Collected data entries
-- ==== Sys2Proof/Laws/Step.lean ====
section
/-! SUPPORT. The decoder's answers, and everything a step can do. -/

namespace Sys2Proof.Machine

/-- Everything the issue of a command word can do (spec/30_encoding.md R121). -/
theorem issue_cases (port : Port) (w : Word) (s : State) :
    (∃ i, decode port w = .ok i ∧ issue port w s = exec i (noteIssue i s)) ∨
    (∃ e, decode port w = .error e ∧ issue port w s = .next (raiseError port .illegalCommand s)) := by
  unfold issue
  cases decode port w with
  | ok i => exact .inl ⟨i, rfl, rfl⟩
  | error e => exact .inr ⟨e, rfl, by cases e <;> rfl⟩

/-- Everything a step can do (spec/20_memory.md R80, R81). -/
theorem step_cases (s : State) :
    (s.turns = [] ∧ step s = .next s) ∨
    (∃ rest, s.turns = .c :: rest ∧
      ((s.cCmds = [] ∧ step s = .next { s with turns := rest }) ∨
        ∃ w ws, s.cCmds = w :: ws ∧ step s = issue .c w { s with turns := rest, cCmds := ws })) ∨
    (∃ rest, s.turns = .p :: rest ∧
      ((∃ v vs, s.pPending = v :: vs ∧ step s = .next (continueProducer reference v vs { s with turns := rest })) ∨
        (s.pPending = [] ∧ s.pCmds = [] ∧ step s = .next { s with turns := rest }) ∨
        ∃ w ws, s.pPending = [] ∧ s.pCmds = w :: ws ∧ step s = issue .p w { s with turns := rest, pCmds := ws })) := by
  unfold step
  cases ht : s.turns with
  | nil => exact .inl ⟨rfl, rfl⟩
  | cons port rest =>
    cases port with
    | c =>
      refine .inr (.inl ⟨rest, rfl, ?_⟩)
      simp only [stepAt, stepC]
      cases hc : s.cCmds with
      | nil => exact .inl ⟨rfl, rfl⟩
      | cons w ws => exact .inr ⟨w, ws, rfl, rfl⟩
    | p =>
      refine .inr (.inr ⟨rest, rfl, ?_⟩)
      simp only [stepAt, stepP]
      cases hp : s.pPending with
      | cons v vs => exact .inl ⟨v, vs, rfl, rfl⟩
      | nil =>
        cases hc : s.pCmds with
        | nil => exact .inr (.inl ⟨rfl, rfl, rfl⟩)
        | cons w ws => exact .inr (.inr ⟨w, ws, rfl, rfl, rfl⟩)

/-- One `Enq` of a composite P command writes the queue, the bytes still to come and P's answers alone (R81). -/
theorem continueProducer_frame (P : Params) (v : Byte) (vs : List Byte) (s : State) :
    continueProducer P v vs s = { s.withQueueOf (enq P v s).2 with
      pPending := vs
      pResponses := if vs = [] then s.pResponses ++ [respOk] else s.pResponses } := by
  unfold continueProducer
  simp only
  rw [enq_frame]
  cases vs <;> rfl

end Sys2Proof.Machine
end

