theorem matches_of_decode {port : Port} {w : Word} {i : Instr} (h : decode port w = .ok i) :
    ∃ r, Matches port w r := by
  unfold decode at h
  split at h
  · cases h
  · rename_i r hrow
    split at h
    · cases h
    · split at h
      · cases h
      · rename_i hlegal haccepts
        exact ⟨r, hrow, by simpa using hlegal, by simpa using haccepts⟩

/-- What an operand class asks of the field, as a number (R118). -/
theorem accepts_iff (c : OperandClass) (n : Imm) :
    c.accepts n = true ↔ (c = .none → n.toNat = 0) ∧ (c = .byte → n.toNat < 256) := by
  cases c with
  | none => simp [OperandClass.accepts, ← BitVec.toNat_inj]
  | byte =>
    have hn := n.isLt
    have hhigh : n.extractLsb' 8 16 = 0 ↔ n.toNat / 256 % 65536 = 0 := by
      simp [← BitVec.toNat_inj, Nat.shiftRight_eq_div_pow]
    simp only [OperandClass.accepts, beq_iff_eq, hhigh, reduceCtorEq, forall_true_left, IsEmpty.forall_iff, true_and]
    omega
  | val => simp [OperandClass.accepts]

/-! ### Encoding, then decoding -/

theorem accepts_byte_zeroExtend (v : Byte) : OperandClass.byte.accepts (v.zeroExtend 24) = true := by
  have hv := v.isLt
  refine (accepts_iff _ _).2 ⟨nofun, fun _ => ?_⟩
  rw [BitVec.zeroExtend, BitVec.toNat_setWidth]
  omega

theorem byteAt_zeroExtend (v : Byte) : byteAt (v.zeroExtend 24 : Imm) 0 = v := by
  have hv := v.isLt
  apply BitVec.eq_of_toNat_eq
  simp only [byteAt, BitVec.extractLsb'_toNat, BitVec.zeroExtend, BitVec.toNat_setWidth]
  omega

/-- Every command has its row in the command table, legal at its port, and the row builds it again from its operand. -/
theorem exists_row (i : Instr) : ∃ r, rowOf i.opcode = some r ∧ r.legalAt i.port = true ∧
    r.operand.accepts i.operand = true ∧ r.build i.port i.operand = i := by
  cases i with
  | enq v => exact ⟨_, rfl, rfl, accepts_byte_zeroExtend v, congrArg _ (byteAt_zeroExtend v)⟩
  | push v => exact ⟨_, rfl, rfl, accepts_byte_zeroExtend v, congrArg _ (byteAt_zeroExtend v)⟩
  | cbyte v => exact ⟨_, rfl, rfl, accepts_byte_zeroExtend v, congrArg _ (byteAt_zeroExtend v)⟩
  | qempty port => cases port <;> exact ⟨_, rfl, rfl, rfl, rfl⟩
  | qfull port => cases port <;> exact ⟨_, rfl, rfl, rfl, rfl⟩
  | qovf port => cases port <;> exact ⟨_, rfl, rfl, rfl, rfl⟩
  | _ => exact ⟨_, rfl, rfl, rfl, rfl⟩

/-- The encoding of a command decodes to it at its port. -/
theorem decode_encode (i : Instr) : decode i.port (encode i) = .ok i := by
  obtain ⟨hop, himm⟩ : opField (encode i) = i.opcode ∧ immField (encode i) = i.operand :=
    Laws.EncodedFields.fields i.opcode i.operand
  obtain ⟨r, hrow, hlegal, haccepts, hbuild⟩ := exists_row i
  have h : Matches i.port (encode i) r := ⟨by rwa [hop], hlegal, by rwa [himm]⟩
  rw [decode_of_matches h, himm, hbuild]

/-- Settles O1: the two round trips. -/
theorem decodeInvertsEncode : Obligations.DecodeInvertsEncode := by
  intro port w i
  constructor
  · exact encode_of_decode
  · rintro ⟨rfl, rfl⟩
    exact decode_encode i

Required action: What the exercise needs is every record again, word for word.

Response area:
-- ==== Sys2Proof/Laws/Step.lean ====
section
/-! SUPPORT. The decoder's answers, and everything a step can do. -/

namespace Sys2Proof.Machine

/-- Everything the issue of a command word can do (spec/30_encoding.md R121). -/
theorem issue_cases (port : Port) (w : Word) (s : State) :
    (∃ i, decode port w = .ok i ∧ issue port w s = exec i (noteIssue i s)) ∨
    (∃ e, decode port w = .error e ∧ issue port w s = .next (raiseError port .illegalCommand s)) := by
  unfold issue
  cases decode port w with
  | ok i => exact .inl ⟨i, rfl, rfl⟩
  | error e => exact .inr ⟨e, rfl, by cases e <;> rfl⟩

/-- Everything a step can do (spec/20_memory.md R80, R81). -/
theorem step_cases (s : State) :
    (s.turns = [] ∧ step s = .next s) ∨
    (∃ rest, s.turns = .c :: rest ∧
      ((s.cCmds = [] ∧ step s = .next { s with turns := rest }) ∨
        ∃ w ws, s.cCmds = w :: ws ∧ step s = issue .c w { s with turns := rest, cCmds := ws })) ∨
    (∃ rest, s.turns = .p :: rest ∧
      ((∃ v vs, s.pPending = v :: vs ∧ step s = .next (continueProducer reference v vs { s with turns := rest })) ∨
        (s.pPending = [] ∧ s.pCmds = [] ∧ step s = .next { s with turns := rest }) ∨
        ∃ w ws, s.pPending = [] ∧ s.pCmds = w :: ws ∧ step s = issue .p w { s with turns := rest, pCmds := ws })) := by
  unfold step
  cases ht : s.turns with
  | nil => exact .inl ⟨rfl, rfl⟩
  | cons port rest =>
    cases port with
    | c =>
      refine .inr (.inl ⟨rest, rfl, ?_⟩)
      simp only [stepAt, stepC]
      cases hc : s.cCmds with
      | nil => exact .inl ⟨rfl, rfl⟩
      | cons w ws => exact .inr ⟨w, ws, rfl, rfl⟩
    | p =>
      refine .inr (.inr ⟨rest, rfl, ?_⟩)
      simp only [stepAt, stepP]
      cases hp : s.pPending with
      | cons v vs => exact .inl ⟨v, vs, rfl, rfl⟩
      | nil =>
        cases hc : s.pCmds with
        | nil => exact .inr (.inl ⟨rfl, rfl, rfl⟩)
        | cons w ws => exact .inr (.inr ⟨w, ws, rfl, rfl, rfl⟩)

/-- One `Enq` of a composite P command writes the queue, the bytes still to come and P's answers alone (R81). -/
theorem continueProducer_frame (P : Params) (v : Byte) (vs : List Byte) (s : State) :
    continueProducer P v vs s = { s.withQueueOf (enq P v s).2 with
      pPending := vs
      pResponses := if vs = [] then s.pResponses ++ [respOk] else s.pResponses } := by
  unfold continueProducer
  simp only
  rw [enq_frame]
  cases vs <;> rfl

end Sys2Proof.Machine
end

theorem matches_of_decode {port : Port} {w : Word} {i : Instr} (h : decode port w = .ok i) :
    ∃ r, Matches port w r := by
  unfold decode at h
  split at h
  · cases h
  · rename_i r hrow
    split at h
    · cases h
    · split at h
      · cases h
      · rename_i hlegal haccepts
        exact ⟨r, hrow, by simpa using hlegal, by simpa using haccepts⟩

/-- What an operand class asks of the field, as a number (R118). -/
theorem accepts_iff (c : OperandClass) (n : Imm) :
    c.accepts n = true ↔ (c = .none → n.toNat = 0) ∧ (c = .byte → n.toNat < 256) := by
  cases c with
  | none => simp [OperandClass.accepts, ← BitVec.toNat_inj]
  | byte =>
    have hn := n.isLt
    have hhigh : n.extractLsb' 8 16 = 0 ↔ n.toNat / 256 % 65536 = 0 := by
      simp [← BitVec.toNat_inj, Nat.shiftRight_eq_div_pow]
    simp only [OperandClass.accepts, beq_iff_eq, hhigh, reduceCtorEq, forall_true_left, IsEmpty.forall_iff, true_and]
    omega
  | val => simp [OperandClass.accepts]

/-! ### Encoding, then decoding -/

theorem accepts_byte_zeroExtend (v : Byte) : OperandClass.byte.accepts (v.zeroExtend 24) = true := by
  have hv := v.isLt
  refine (accepts_iff _ _).2 ⟨nofun, fun _ => ?_⟩
  rw [BitVec.zeroExtend, BitVec.toNat_setWidth]
  omega

theorem byteAt_zeroExtend (v : Byte) : byteAt (v.zeroExtend 24 : Imm) 0 = v := by
  have hv := v.isLt
  apply BitVec.eq_of_toNat_eq
  simp only [byteAt, BitVec.extractLsb'_toNat, BitVec.zeroExtend, BitVec.toNat_setWidth]
  omega

/-- Every command has its row in the command table, legal at its port, and the row builds it again from its operand. -/
theorem exists_row (i : Instr) : ∃ r, rowOf i.opcode = some r ∧ r.legalAt i.port = true ∧
    r.operand.accepts i.operand = true ∧ r.build i.port i.operand = i := by
  cases i with
  | enq v => exact ⟨_, rfl, rfl, accepts_byte_zeroExtend v, congrArg _ (byteAt_zeroExtend v)⟩
  | push v => exact ⟨_, rfl, rfl, accepts_byte_zeroExtend v, congrArg _ (byteAt_zeroExtend v)⟩
  | cbyte v => exact ⟨_, rfl, rfl, accepts_byte_zeroExtend v, congrArg _ (byteAt_zeroExtend v)⟩
  | qempty port => cases port <;> exact ⟨_, rfl, rfl, rfl, rfl⟩
  | qfull port => cases port <;> exact ⟨_, rfl, rfl, rfl, rfl⟩
  | qovf port => cases port <;> exact ⟨_, rfl, rfl, rfl, rfl⟩
  | _ => exact ⟨_, rfl, rfl, rfl, rfl⟩

/-- The encoding of a command decodes to it at its port. -/
theorem decode_encode (i : Instr) : decode i.port (encode i) = .ok i := by
  obtain ⟨hop, himm⟩ : opField (encode i) = i.opcode ∧ immField (encode i) = i.operand :=
    Laws.EncodedFields.fields i.opcode i.operand
  obtain ⟨r, hrow, hlegal, haccepts, hbuild⟩ := exists_row i
  have h : Matches i.port (encode i) r := ⟨by rwa [hop], hlegal, by rwa [himm]⟩
  rw [decode_of_matches h, himm, hbuild]

/-- Settles O1: the two round trips. -/
theorem decodeInvertsEncode : Obligations.DecodeInvertsEncode := by
  intro port w i
  constructor
  · exact encode_of_decode
  · rintro ⟨rfl, rfl⟩
    exact decode_encode i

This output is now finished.